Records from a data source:
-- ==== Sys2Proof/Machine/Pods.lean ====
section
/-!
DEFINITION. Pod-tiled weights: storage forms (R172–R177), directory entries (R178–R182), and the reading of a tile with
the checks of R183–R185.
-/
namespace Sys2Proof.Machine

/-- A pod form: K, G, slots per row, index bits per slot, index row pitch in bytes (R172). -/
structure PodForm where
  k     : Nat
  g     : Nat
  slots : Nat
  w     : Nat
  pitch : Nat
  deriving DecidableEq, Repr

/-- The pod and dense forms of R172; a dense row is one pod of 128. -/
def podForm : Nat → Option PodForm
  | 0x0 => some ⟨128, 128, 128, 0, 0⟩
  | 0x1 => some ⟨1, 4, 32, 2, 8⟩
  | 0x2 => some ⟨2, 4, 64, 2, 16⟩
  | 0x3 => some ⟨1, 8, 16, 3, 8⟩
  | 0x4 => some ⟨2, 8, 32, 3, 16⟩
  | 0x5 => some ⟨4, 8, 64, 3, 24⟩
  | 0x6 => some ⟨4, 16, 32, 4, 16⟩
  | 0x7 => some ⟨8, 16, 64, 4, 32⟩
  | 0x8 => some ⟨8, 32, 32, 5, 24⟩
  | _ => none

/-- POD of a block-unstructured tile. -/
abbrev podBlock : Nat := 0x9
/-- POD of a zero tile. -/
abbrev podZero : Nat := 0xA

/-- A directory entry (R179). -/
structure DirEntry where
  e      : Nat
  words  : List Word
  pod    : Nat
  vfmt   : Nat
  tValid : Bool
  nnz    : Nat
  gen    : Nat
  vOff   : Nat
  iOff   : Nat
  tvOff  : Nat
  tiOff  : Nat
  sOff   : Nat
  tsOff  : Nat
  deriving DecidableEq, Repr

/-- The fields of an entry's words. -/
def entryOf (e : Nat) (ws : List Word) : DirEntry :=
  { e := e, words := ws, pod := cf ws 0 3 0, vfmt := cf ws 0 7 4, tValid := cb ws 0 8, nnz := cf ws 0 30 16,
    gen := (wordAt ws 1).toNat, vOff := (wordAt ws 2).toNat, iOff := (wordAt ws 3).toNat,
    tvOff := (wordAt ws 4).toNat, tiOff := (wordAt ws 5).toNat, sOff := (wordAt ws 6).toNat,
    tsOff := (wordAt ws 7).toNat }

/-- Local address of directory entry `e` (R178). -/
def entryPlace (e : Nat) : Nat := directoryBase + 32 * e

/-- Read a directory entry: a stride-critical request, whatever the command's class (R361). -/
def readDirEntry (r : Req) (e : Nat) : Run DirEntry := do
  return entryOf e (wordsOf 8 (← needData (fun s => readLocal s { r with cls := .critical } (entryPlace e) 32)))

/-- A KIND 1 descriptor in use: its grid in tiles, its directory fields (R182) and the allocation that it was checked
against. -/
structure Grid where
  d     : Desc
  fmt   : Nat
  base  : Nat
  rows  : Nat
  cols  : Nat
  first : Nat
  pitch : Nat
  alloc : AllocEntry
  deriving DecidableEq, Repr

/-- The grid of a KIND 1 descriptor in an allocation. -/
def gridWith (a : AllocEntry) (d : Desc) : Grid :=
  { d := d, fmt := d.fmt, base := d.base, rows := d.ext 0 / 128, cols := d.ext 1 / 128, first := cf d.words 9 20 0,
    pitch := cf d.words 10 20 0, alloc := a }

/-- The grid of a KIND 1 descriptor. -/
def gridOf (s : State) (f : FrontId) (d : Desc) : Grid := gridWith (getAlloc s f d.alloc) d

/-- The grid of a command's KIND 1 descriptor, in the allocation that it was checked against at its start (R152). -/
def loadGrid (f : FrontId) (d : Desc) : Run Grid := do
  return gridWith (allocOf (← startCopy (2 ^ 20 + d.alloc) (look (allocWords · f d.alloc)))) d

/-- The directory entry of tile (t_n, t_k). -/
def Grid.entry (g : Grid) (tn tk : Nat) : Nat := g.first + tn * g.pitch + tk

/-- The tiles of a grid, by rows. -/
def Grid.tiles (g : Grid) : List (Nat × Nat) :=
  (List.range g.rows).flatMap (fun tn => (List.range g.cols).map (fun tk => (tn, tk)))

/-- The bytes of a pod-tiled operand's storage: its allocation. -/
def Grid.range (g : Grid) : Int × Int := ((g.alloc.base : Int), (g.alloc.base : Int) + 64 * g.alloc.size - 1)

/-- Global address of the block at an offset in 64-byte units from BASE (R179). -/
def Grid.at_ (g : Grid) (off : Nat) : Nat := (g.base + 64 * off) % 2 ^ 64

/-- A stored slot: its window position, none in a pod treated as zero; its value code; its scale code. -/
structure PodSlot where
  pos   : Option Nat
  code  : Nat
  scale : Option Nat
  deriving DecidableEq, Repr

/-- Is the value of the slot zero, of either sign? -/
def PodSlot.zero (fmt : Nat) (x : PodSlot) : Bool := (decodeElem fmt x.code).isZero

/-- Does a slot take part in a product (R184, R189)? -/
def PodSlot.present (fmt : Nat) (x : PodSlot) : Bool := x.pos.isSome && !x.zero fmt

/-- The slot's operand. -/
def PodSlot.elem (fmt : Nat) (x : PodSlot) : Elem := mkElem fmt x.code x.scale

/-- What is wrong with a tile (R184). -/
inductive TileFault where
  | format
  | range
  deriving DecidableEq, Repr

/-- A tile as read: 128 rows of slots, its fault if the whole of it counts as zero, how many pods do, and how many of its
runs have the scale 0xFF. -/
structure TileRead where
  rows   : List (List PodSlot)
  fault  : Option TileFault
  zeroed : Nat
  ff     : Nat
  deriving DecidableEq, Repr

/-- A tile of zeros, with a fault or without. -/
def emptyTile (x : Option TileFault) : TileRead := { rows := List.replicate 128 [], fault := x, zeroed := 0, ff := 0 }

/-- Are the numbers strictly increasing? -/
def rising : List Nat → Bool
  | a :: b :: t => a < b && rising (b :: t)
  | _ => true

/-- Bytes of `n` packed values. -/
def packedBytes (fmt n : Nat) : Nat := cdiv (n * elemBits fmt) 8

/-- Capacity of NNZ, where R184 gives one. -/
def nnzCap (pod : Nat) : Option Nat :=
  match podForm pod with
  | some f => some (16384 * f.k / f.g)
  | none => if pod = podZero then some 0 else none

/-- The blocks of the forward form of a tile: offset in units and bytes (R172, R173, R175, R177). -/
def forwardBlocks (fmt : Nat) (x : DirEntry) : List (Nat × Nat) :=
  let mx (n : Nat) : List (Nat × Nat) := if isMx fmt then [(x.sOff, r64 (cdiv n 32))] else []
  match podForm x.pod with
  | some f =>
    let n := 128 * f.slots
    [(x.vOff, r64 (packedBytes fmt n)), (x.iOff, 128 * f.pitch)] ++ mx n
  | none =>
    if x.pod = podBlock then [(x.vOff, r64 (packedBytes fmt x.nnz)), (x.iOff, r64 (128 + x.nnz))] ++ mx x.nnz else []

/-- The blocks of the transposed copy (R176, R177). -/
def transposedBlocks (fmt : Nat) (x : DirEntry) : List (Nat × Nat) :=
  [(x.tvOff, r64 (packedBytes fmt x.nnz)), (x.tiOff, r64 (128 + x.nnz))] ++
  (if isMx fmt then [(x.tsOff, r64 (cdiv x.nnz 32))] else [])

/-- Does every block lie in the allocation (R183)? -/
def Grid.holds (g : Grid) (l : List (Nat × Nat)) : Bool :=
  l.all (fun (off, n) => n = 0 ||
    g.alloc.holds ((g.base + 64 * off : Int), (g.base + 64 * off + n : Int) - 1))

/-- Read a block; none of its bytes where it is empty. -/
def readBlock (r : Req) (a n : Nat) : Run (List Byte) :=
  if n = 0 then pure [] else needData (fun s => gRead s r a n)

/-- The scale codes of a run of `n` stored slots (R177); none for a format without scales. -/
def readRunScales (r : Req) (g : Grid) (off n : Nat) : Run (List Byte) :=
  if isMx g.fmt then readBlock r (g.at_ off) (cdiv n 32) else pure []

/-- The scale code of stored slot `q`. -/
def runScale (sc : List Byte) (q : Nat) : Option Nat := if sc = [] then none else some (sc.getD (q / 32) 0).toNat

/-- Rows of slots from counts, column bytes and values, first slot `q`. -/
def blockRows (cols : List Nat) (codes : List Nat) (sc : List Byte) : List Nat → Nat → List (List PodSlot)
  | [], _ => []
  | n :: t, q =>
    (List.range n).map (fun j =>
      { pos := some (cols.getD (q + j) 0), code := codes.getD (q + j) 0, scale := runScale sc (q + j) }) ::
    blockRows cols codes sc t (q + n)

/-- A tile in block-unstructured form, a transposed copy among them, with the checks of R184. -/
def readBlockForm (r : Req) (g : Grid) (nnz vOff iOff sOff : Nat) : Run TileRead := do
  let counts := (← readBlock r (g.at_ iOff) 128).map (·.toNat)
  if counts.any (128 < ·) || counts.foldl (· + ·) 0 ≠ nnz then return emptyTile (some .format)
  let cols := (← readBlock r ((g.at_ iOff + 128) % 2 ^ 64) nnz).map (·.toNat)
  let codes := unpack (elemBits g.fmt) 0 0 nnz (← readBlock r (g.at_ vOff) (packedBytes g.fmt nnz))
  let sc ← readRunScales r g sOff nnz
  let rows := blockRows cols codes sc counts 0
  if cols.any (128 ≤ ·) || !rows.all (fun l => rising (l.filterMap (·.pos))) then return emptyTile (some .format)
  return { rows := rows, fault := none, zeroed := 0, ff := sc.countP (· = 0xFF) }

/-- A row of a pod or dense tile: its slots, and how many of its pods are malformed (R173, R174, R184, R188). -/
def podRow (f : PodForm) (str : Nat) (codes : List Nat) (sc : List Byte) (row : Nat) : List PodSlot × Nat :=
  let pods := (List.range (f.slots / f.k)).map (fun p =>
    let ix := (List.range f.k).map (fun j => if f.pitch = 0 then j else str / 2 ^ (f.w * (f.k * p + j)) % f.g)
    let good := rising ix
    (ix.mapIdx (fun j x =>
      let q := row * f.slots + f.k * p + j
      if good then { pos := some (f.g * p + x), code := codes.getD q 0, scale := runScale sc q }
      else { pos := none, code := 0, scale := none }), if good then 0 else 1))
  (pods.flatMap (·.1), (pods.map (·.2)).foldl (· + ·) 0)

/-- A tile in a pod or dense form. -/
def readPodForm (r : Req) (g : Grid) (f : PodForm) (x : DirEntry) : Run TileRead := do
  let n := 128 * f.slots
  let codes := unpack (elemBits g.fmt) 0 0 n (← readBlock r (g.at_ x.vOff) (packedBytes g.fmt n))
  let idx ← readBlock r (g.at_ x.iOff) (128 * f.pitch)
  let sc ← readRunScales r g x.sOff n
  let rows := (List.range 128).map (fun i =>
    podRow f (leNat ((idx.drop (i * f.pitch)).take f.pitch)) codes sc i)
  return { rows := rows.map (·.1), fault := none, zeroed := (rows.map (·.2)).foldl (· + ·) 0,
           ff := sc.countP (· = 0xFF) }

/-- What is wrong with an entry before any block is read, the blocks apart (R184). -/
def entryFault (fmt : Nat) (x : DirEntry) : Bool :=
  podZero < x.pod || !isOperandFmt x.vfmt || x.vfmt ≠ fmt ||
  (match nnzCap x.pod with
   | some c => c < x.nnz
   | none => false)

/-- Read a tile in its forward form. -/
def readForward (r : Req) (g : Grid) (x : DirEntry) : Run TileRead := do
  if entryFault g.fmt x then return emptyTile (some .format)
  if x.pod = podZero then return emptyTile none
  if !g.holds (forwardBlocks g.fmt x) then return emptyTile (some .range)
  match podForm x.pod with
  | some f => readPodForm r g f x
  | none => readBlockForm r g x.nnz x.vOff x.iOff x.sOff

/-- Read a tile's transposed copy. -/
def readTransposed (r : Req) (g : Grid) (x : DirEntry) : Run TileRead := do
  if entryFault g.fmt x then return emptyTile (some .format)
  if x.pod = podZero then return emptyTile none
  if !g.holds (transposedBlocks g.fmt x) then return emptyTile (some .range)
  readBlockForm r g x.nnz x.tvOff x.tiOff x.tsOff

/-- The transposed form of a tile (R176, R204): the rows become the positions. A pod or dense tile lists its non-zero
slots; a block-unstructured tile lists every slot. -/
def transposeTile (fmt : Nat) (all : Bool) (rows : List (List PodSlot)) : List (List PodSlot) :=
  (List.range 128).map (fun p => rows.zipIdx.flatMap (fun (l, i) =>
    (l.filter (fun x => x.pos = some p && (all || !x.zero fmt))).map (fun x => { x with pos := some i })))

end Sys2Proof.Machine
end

■ **Task details**
Only a number is wanted here: how many lines of the records above hold the word "nnzCap".

■ **Reply**
2